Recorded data
-- ==== Sys2Proof/Machine/Float.lean ====
section
/-! DEFINITION. IEEE 754 arithmetic in binary64 and binary32, as the float registers of Hiward-L (R118, R119), the
loop datapath (R161) and the conversions of handle values use it: exact results on dyadic numbers, then one rounding
to nearest, ties to even. -/

namespace Sys2Proof.Machine

/-- A decoded number: NaN, an infinity, or `(-1)^neg * m * 2^e` (zero has `m = 0`). -/
inductive Fl where
  | nan
  | inf (neg : Bool)
  | num (neg : Bool) (m : Nat) (e : Int)
  deriving DecidableEq, Repr

/-- A binary interchange format: precision, exponent of the last place of subnormal numbers, width of the exponent. -/
structure FFmt where
  p : Nat
  emin : Int
  w : Nat
  deriving DecidableEq, Repr

def f64 : FFmt := ⟨53, -1074, 11⟩
def f32 : FFmt := ⟨24, -149, 8⟩

/-- The bits of positive infinity. -/
def FFmt.infBits (f : FFmt) : Nat := (2 ^ f.w - 1) * 2 ^ (f.p - 1)
/-- The bits of the default quiet NaN. -/
def FFmt.nanBits (f : FFmt) : Nat := f.infBits + 2 ^ (f.p - 2)
/-- The sign bit. -/
def FFmt.signBit (f : FFmt) (neg : Bool) : Nat := if neg then 2 ^ (f.p + f.w - 1) else 0

/-- Decode the bits of a number. -/
def FFmt.dec (f : FFmt) (b : Nat) : Fl :=
  let neg := (b >>> (f.p + f.w - 1)) % 2 == 1
  let ex := (b >>> (f.p - 1)) % 2 ^ f.w
  let fr := b % 2 ^ (f.p - 1)
  if ex == 2 ^ f.w - 1 then (if fr == 0 then .inf neg else .nan)
  else if ex == 0 then .num neg fr f.emin
  else .num neg (fr + 2 ^ (f.p - 1)) (f.emin + ex - 1)

/-- Shift right with rounding to nearest, ties to even. -/
def rneShift (m k : Nat) : Nat :=
  if k = 0 then m
  else
    let d := m >>> k
    let r := m % 2 ^ k
    if 2 ^ (k - 1) < r || (r == 2 ^ (k - 1) && d % 2 == 1) then d + 1 else d

/-- Round an exact number to the format: the bits of the result. -/
def FFmt.enc (f : FFmt) : Fl → Nat
  | .nan => f.nanBits
  | .inf neg => f.signBit neg + f.infBits
  | .num neg m e =>
    if m = 0 then f.signBit neg
    else
      let q := max (e + (Nat.log2 m + 1 : Nat) - f.p) f.emin
      let d := if q ≤ e then m <<< (e - q).toNat else rneShift m (q - e).toNat
      let b := (q - f.emin).toNat * 2 ^ (f.p - 1) + d
      f.signBit neg + min b f.infBits

/-- Integer coefficient of a number at exponent `e0 ≤ e`. -/
def coefAt (neg : Bool) (m : Nat) (e e0 : Int) : Int :=
  let c : Int := (m <<< (e - e0).toNat : Nat)
  if neg then -c else c

/-- Exact sum; an exact zero from two numbers of different sign is +0. -/
def Fl.add : Fl → Fl → Fl
  | .nan, _ => .nan
  | _, .nan => .nan
  | .inf a, .inf b => if a == b then .inf a else .nan
  | .inf a, .num _ _ _ => .inf a
  | .num _ _ _, .inf b => .inf b
  | .num na ma ea, .num nb mb eb =>
    if ma = 0 && mb = 0 then .num (na && nb) 0 0
    else
      let e0 := min ea eb
      let c := coefAt na ma ea e0 + coefAt nb mb eb e0
      .num (decide (c < 0)) c.natAbs e0

/-- Change of sign. -/
def Fl.neg : Fl → Fl
  | .nan => .nan
  | .inf a => .inf (!a)
  | .num n m e => .num (!n) m e

/-- Exact product. -/
def Fl.mul : Fl → Fl → Fl
  | .nan, _ => .nan
  | _, .nan => .nan
  | .inf a, .inf b => .inf (a != b)
  | .inf a, .num b m _ => if m = 0 then .nan else .inf (a != b)
  | .num a m _, .inf b => if m = 0 then .nan else .inf (a != b)
  | .num na ma ea, .num nb mb eb => .num (na != nb) (ma * mb) (ea + eb)

/-- Quotient with enough bits and a sticky bit below them, so that one later rounding is exact. -/
def Fl.div : Fl → Fl → Fl
  | .nan, _ => .nan
  | _, .nan => .nan
  | .inf _, .inf _ => .nan
  | .inf a, .num b _ _ => .inf (a != b)
  | .num a _ _, .inf b => .num (a != b) 0 0
  | .num na ma ea, .num nb mb eb =>
    if mb = 0 then (if ma = 0 then .nan else .inf (na != nb))
    else if ma = 0 then .num (na != nb) 0 0
    else
      let k := 120 + (Nat.log2 mb)
      let n := ma <<< k
      .num (na != nb) (2 * (n / mb) + (if n % mb = 0 then 0 else 1)) (ea - eb - k - 1)

/-- Integer square root of `n`, one result bit at a time from bit `k` down. -/
def isqrtBits : Nat → Nat → Nat → Nat
  | 0, n, r => if (r + 1) * (r + 1) ≤ n then r + 1 else r
  | k + 1, n, r =>
    let r' := r + 2 ^ (k + 1)
    isqrtBits k n (if r' * r' ≤ n then r' else r)

/-- Integer square root. -/
def isqrt (n : Nat) : Nat := isqrtBits (Nat.log2 n / 2 + 1) n 0

/-- Square root with a sticky bit; of a negative number other than −0: NaN. -/
def Fl.sqrt : Fl → Fl
  | .nan => .nan
  | .inf neg => if neg then .nan else .inf false
  | .num neg m e =>
    if m = 0 then .num neg 0 0
    else if neg then .nan
    else
      let k : Nat := if e % 2 = 0 then 200 else 201
      let n := m <<< k
      let r := isqrt n
      .num false (2 * r + (if r * r = n then 0 else 1)) ((e - k) / 2 - 1)

/-- Numeric order; none when either is NaN. −0 equals +0. -/
def Fl.cmp : Fl → Fl → Option Ordering
  | .nan, _ => none
  | _, .nan => none
  | .inf a, .inf b => some (if a == b then .eq else if a then .lt else .gt)
  | .inf a, .num _ _ _ => some (if a then .lt else .gt)
  | .num _ _ _, .inf b => some (if b then .gt else .lt)
  | .num na ma ea, .num nb mb eb =>
    let e0 := min ea eb
    some (compare (coefAt na ma ea e0) (coefAt nb mb eb e0))

/-- Strictly less (false with a NaN). -/
def Fl.lt (a b : Fl) : Bool := a.cmp b == some .lt
/-- Less or equal (false with a NaN). -/
def Fl.le (a b : Fl) : Bool := a.cmp b == some .lt || a.cmp b == some .eq

def Fl.isNan : Fl → Bool
  | .nan => true
  | _ => false

/-- A finite number (neither NaN nor infinite). -/
def Fl.isFinite : Fl → Bool
  | .num _ _ _ => true
  | _ => false

/-- An integer as an exact number. -/
def Fl.ofInt (i : Int) : Fl := .num (decide (i < 0)) i.natAbs 0

/-- The integer next to a number by rounding toward zero, or to nearest with ties to even; none for NaN and infinity. -/
def Fl.toInt (nearest : Bool) : Fl → Option Int
  | .num neg m e =>
    let a : Nat := if 0 ≤ e then m <<< e.toNat else if nearest then rneShift m (-e).toNat else m >>> (-e).toNat
    some (if neg then -(a : Int) else a)
  | _ => none

/-! ## Operations on binary64 patterns -/

def d64 (b : Dbl) : Fl := f64.dec b.toNat
def e64 (x : Fl) : Dbl := BitVec.ofNat 64 (f64.enc x)
def d32 (b : Word) : Fl := f32.dec b.toNat
def e32 (x : Fl) : Word := BitVec.ofNat 32 (f32.enc x)

def fadd64 (a b : Dbl) : Dbl := e64 ((d64 a).add (d64 b))
def fsub64 (a b : Dbl) : Dbl := e64 ((d64 a).add (d64 b).neg)
def fmul64 (a b : Dbl) : Dbl := e64 ((d64 a).mul (d64 b))
def fdiv64 (a b : Dbl) : Dbl := e64 ((d64 a).div (d64 b))
def fsqrt64 (a : Dbl) : Dbl := e64 (d64 a).sqrt
/-- `a * b + c` rounded once. -/
def fma64 (a b c : Dbl) : Dbl := e64 (((d64 a).mul (d64 b)).add (d64 c))
/-- The exact binary64 of a binary32 pattern. -/
def widen (w : Word) : Dbl := e64 (d32 w)
/-- A binary64 pattern rounded to binary32. -/
def narrow (d : Dbl) : Word := e32 (d64 d)
def isNan64 (d : Dbl) : Bool := (d64 d).isNan
def lt64 (a b : Dbl) : Bool := (d64 a).lt (d64 b)
def le64 (a b : Dbl) : Bool := (d64 a).le (d64 b)

end Sys2Proof.Machine
end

YOUR GOAL — Looking at the records above, return exactly the lines from the line with "def f64 : FFmt := ⟨53, -1074, 11⟩" to the line with "Integer coefficient of", both ends included.

RESPONSE BOX —
def f64 : FFmt := ⟨53, -1074, 11⟩
def f32 : FFmt := ⟨24, -149, 8⟩

/-- The bits of positive infinity. -/
def FFmt.infBits (f : FFmt) : Nat := (2 ^ f.w - 1) * 2 ^ (f.p - 1)
/-- The bits of the default quiet NaN. -/
def FFmt.nanBits (f : FFmt) : Nat := f.infBits + 2 ^ (f.p - 2)
/-- The sign bit. -/
def FFmt.signBit (f : FFmt) (neg : Bool) : Nat := if neg then 2 ^ (f.p + f.w - 1) else 0

/-- Decode the bits of a number. -/
def FFmt.dec (f : FFmt) (b : Nat) : Fl :=
  let neg := (b >>> (f.p + f.w - 1)) % 2 == 1
  let ex := (b >>> (f.p - 1)) % 2 ^ f.w
  let fr := b % 2 ^ (f.p - 1)
  if ex == 2 ^ f.w - 1 then (if fr == 0 then .inf neg else .nan)
  else if ex == 0 then .num neg fr f.emin
  else .num neg (fr + 2 ^ (f.p - 1)) (f.emin + ex - 1)

/-- Shift right with rounding to nearest, ties to even. -/
def rneShift (m k : Nat) : Nat :=
  if k = 0 then m
  else
    let d := m >>> k
    let r := m % 2 ^ k
    if 2 ^ (k - 1) < r || (r == 2 ^ (k - 1) && d % 2 == 1) then d + 1 else d

/-- Round an exact number to the format: the bits of the result. -/
def FFmt.enc (f : FFmt) : Fl → Nat
  | .nan => f.nanBits
  | .inf neg => f.signBit neg + f.infBits
  | .num neg m e =>
    if m = 0 then f.signBit neg
    else
      let q := max (e + (Nat.log2 m + 1 : Nat) - f.p) f.emin
      let d := if q ≤ e then m <<< (e - q).toNat else rneShift m (q - e).toNat
      let b := (q - f.emin).toNat * 2 ^ (f.p - 1) + d
      f.signBit neg + min b f.infBits

/-- Integer coefficient of a number at exponent `e0 ≤ e`. -/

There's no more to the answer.